Implementing "At-the-Elbow" Training in the Emergency Department: Feasibility, Outcomes, and Lessons

Introduction: Individuals who die by suicide often make ED contact the year prior to death. In accordance with Joint Commission recommendations, universal suicide screening has been implemented across UMass Memorial Health Care EDs, in an effort to improve quality of care for patients with suicide risk. We developed clinician decision aids, clinical workflows, and electronic health record (EHR) items, and introduced them using an 'at-the-elbow' training model in the ED.

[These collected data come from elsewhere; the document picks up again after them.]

-- ==== Sys2Proof/Decode.lean ====
section
/-! DEFINITION. Decoding an access of the host into an instruction and encoding an instruction as an access
(30_encoding.md R80 to R86, R92, R93, R96). Decoding reads no state (R81). -/

namespace Sys2Proof

/-- Why the decoder refuses an access. -/
inductive DecodeError where
  /-- The access is not one whole 32-bit access, so no register is decoded (30_encoding.md R81, 20_memory.md R63).
  The step answers it with BUS_ERROR. Safe: it is the response the spec names. -/
  | notWholeWord
  deriving DecidableEq, Repr

/-- The channel field off[6:2] of the CH_SAMPLE and RB_CURSOR windows, 0 to 19 only (R80, R93). -/
def channelField (off : Offset) : Option Channel :=
  if h : (off.extractLsb' 2 5).toNat < 20 then some ⟨(off.extractLsb' 2 5).toNat, h⟩ else none

/-- The RB_SNAP window: off[14:10] = c + 4 for c in 0 to 19 and off[9:2] = j in 0 to 249 (R92). -/
def snapField (off : Offset) : Option Register :=
  if hc : 4 ≤ (off.extractLsb' 10 5).toNat ∧ (off.extractLsb' 10 5).toNat - 4 < 20 then
    if hj : (off.extractLsb' 2 8).toNat < 250 then
      some (.rbSnap ⟨(off.extractLsb' 10 5).toNat - 4, hc.2⟩ ⟨(off.extractLsb' 2 8).toNat, hj⟩)
    else none
  else none

/-- The register at an offset: the map of R80, `none` at an unaligned or reserved offset (R81, R93). -/
def registerAt (off : Offset) : Option Register :=
  if off.extractLsb' 0 2 ≠ 0#2 then none
  else if off = 0x0000#15 then some .id
  else if off = 0x0004#15 then some .config
  else if off = 0x0008#15 then some .cmd
  else if off = 0x000C#15 then some .status
  else if off = 0x0010#15 then some .numChannels
  else if off = 0x0014#15 then some .sampleInterval
  else if off = 0x0018#15 then some .freqOut
  else if off = 0x001C#15 then some .peakBin
  else if off = 0x0020#15 then some .peakMag2
  else if off = 0x0024#15 then some .elapsed
  else if off.extractLsb' 7 8 = 0x01#8 then (channelField off).map .chSample
  else if off.extractLsb' 7 8 = 0x02#8 then (channelField off).map .rbCursor
  else snapField off

/-- The command a CMD write selects by exact match of the whole word (R85, R167). Every other word is reserved (R86)
and stays with WR.CMD. -/
def decodeCommand (w : Word) : Instr :=
  if w = 0#32 then .nop
  else if w = 1#32 then .init
  else if w = 2#32 then .step
  else .wrCmd w

/-- The instruction of a whole 32-bit write (42_commands.md R160). -/
def decodeWrite (off : Offset) (w : Word) : Instr :=
  match registerAt off with
  | some .cmd => decodeCommand w
  | some .numChannels => .wrNumChannels w
  | some .sampleInterval => .wrSampleInterval w
  | some (.chSample c) => .wrChSample c w
  | some .id | some .config | some .status | some .freqOut | some .peakBin | some .peakMag2 => .wrRoOrReserved off w
  | some .elapsed | some (.rbCursor _) | some (.rbSnap _ _) | none => .wrRoOrReserved off w

/-- The instruction of a whole 32-bit read (42_commands.md R161). -/
def decodeRead (off : Offset) : Instr :=
  match registerAt off with
  | some .id => .rdId
  | some .config => .rdConfig
  | some .cmd => .rdCmd
  | some .status => .rdStatus
  | some .numChannels => .rdNumChannels
  | some .sampleInterval => .rdSampleInterval
  | some .freqOut => .rdFreqOut
  | some .peakBin => .rdPeakBin
  | some .peakMag2 => .rdPeakMag2
  | some .elapsed => .rdElapsed
  | some (.chSample c) => .rdChSample c
  | some (.rbCursor c) => .rdRbCursor c
  | some (.rbSnap c j) => .rdRbSnap c j
  | none => .rdReserved off

/-- The decoder, total on every access (R81). An access that is not one 32-bit access is refused by name. -/
def decode (a : Access) : Except DecodeError Instr :=
  if a.size ≠ 4 then .error .notWholeWord
  else match a.dir with
    | .write => .ok (decodeWrite a.off a.data)
    | .read => .ok (decodeRead a.off)

/-- The offset of a register (R80, R92). -/
def Register.offset : Register → Offset
  | .id => 0x0000#15
  | .config => 0x0004#15
  | .cmd => 0x0008#15
  | .status => 0x000C#15
  | .numChannels => 0x0010#15
  | .sampleInterval => 0x0014#15
  | .freqOut => 0x0018#15
  | .peakBin => 0x001C#15
  | .peakMag2 => 0x0020#15
  | .elapsed => 0x0024#15
  | .chSample c => BitVec.ofNat 15 (0x0080 + 4 * c.val)
  | .rbCursor c => BitVec.ofNat 15 (0x0100 + 4 * c.val)
  | .rbSnap c j => BitVec.ofNat 15 (0x1000 + 0x400 * c.val + 4 * j.val)

/-- `WR off, v` (R96). -/
def Access.wr (off : Offset) (v : Word) : Access := { dir := .write, size := 4, off := off, data := v }

/-- `RD off` (R96). -/
def Access.rd (off : Offset) : Access := { dir := .read, size := 4, off := off, data := 0#32 }

/-- The encoder: the bus transaction of an instruction (R85, R96). -/
def encode : Instr → Access
  | .nop => .wr (Register.offset .cmd) 0x00000000#32
  | .init => .wr (Register.offset .cmd) 0x00000001#32
  | .step => .wr (Register.offset .cmd) 0x00000002#32
  | .wrCmd w => .wr (Register.offset .cmd) w
  | .wrNumChannels w => .wr (Register.offset .numChannels) w
  | .wrSampleInterval w => .wr (Register.offset .sampleInterval) w
  | .wrChSample c w => .wr (Register.offset (.chSample c)) w
  | .wrRoOrReserved off w => .wr off w
  | .rdId => .rd (Register.offset .id)
  | .rdConfig => .rd (Register.offset .config)
  | .rdCmd => .rd (Register.offset .cmd)
  | .rdStatus => .rd (Register.offset .status)
  | .rdNumChannels => .rd (Register.offset .numChannels)
  | .rdSampleInterval => .rd (Register.offset .sampleInterval)
  | .rdFreqOut => .rd (Register.offset .freqOut)
  | .rdPeakBin => .rd (Register.offset .peakBin)
  | .rdPeakMag2 => .rd (Register.offset .peakMag2)
  | .rdElapsed => .rd (Register.offset .elapsed)
  | .rdChSample c => .rd (Register.offset (.chSample c))
  | .rdRbCursor c => .rd (Register.offset (.rbCursor c))
  | .rdRbSnap c j => .rd (Register.offset (.rbSnap c j))
  | .rdReserved off => .rd off

/-- The access a word of opcode_table.json stands for. A 32-bit word is a CMD row: the command word W, written to CMD.
A 16-bit word is an MMIO row: bits 14..0 are the offset, and bit 15, which the table gives no row, is the direction
(0 a read, 1 a write), because the rows of the two directions share their other bits (DESIGN CHOICE, log 2). The
table gives a write's data word no bits, so it is 0. -/
def tableAccess (nbits w : Nat) : Option Access :=
  if nbits = 32 then some (.wr (Register.offset .cmd) (BitVec.ofNat 32 w))
  else if nbits = 16 then
    if w.testBit 15 then some (.wr (BitVec.ofNat 15 w) 0#32) else some (.rd (BitVec.ofNat 15 w))
  else none

/-- The instruction the decoder reads from a word of opcode_table.json. -/
def decodeTableWord (nbits w : Nat) : Option Instr :=
  match tableAccess nbits w with
  | none => none
  | some a =>
    match decode a with
    | .ok i => some i
    | .error _ => none

end Sys2Proof
end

Methods: We programmed a data visualization application (Tableau), which pulls data directly from the EHR, to measure suicide-positive detection rates and physician secondary screener completion. Training logs were completed following every shift, and were used to identify barriers to training and lessons learned.

Results: Over an average of 3.4 weeks per site, 207 ED clinicians (79 physicians, 32 residents, and approximately 96 nurses) were trained across all five EDs; encounters usually took 5-10 minutes. Trainers successfully reached 79 of 104 attending physicians (76%) across all sites. Suicide-detection rates increased post-training for three units, and secondary screening rates increased for four units. Three common barriers included understanding the definition of a suicide-positive screen; importance of physician secondary screening and how to use the tool for decision-making; and issues with nurse-physician communication of suicide risk.

Discussion: The 'at-the-elbow' approach was an efficient way of reaching the majority of ED clinicians and facilitated rapid-cycle improvement in response to emerging barriers. However, this approach was resource-intensive for project staff and not sustainable long term. Integration into onboarding and a 'train-the-trainer' model could improve sustainability.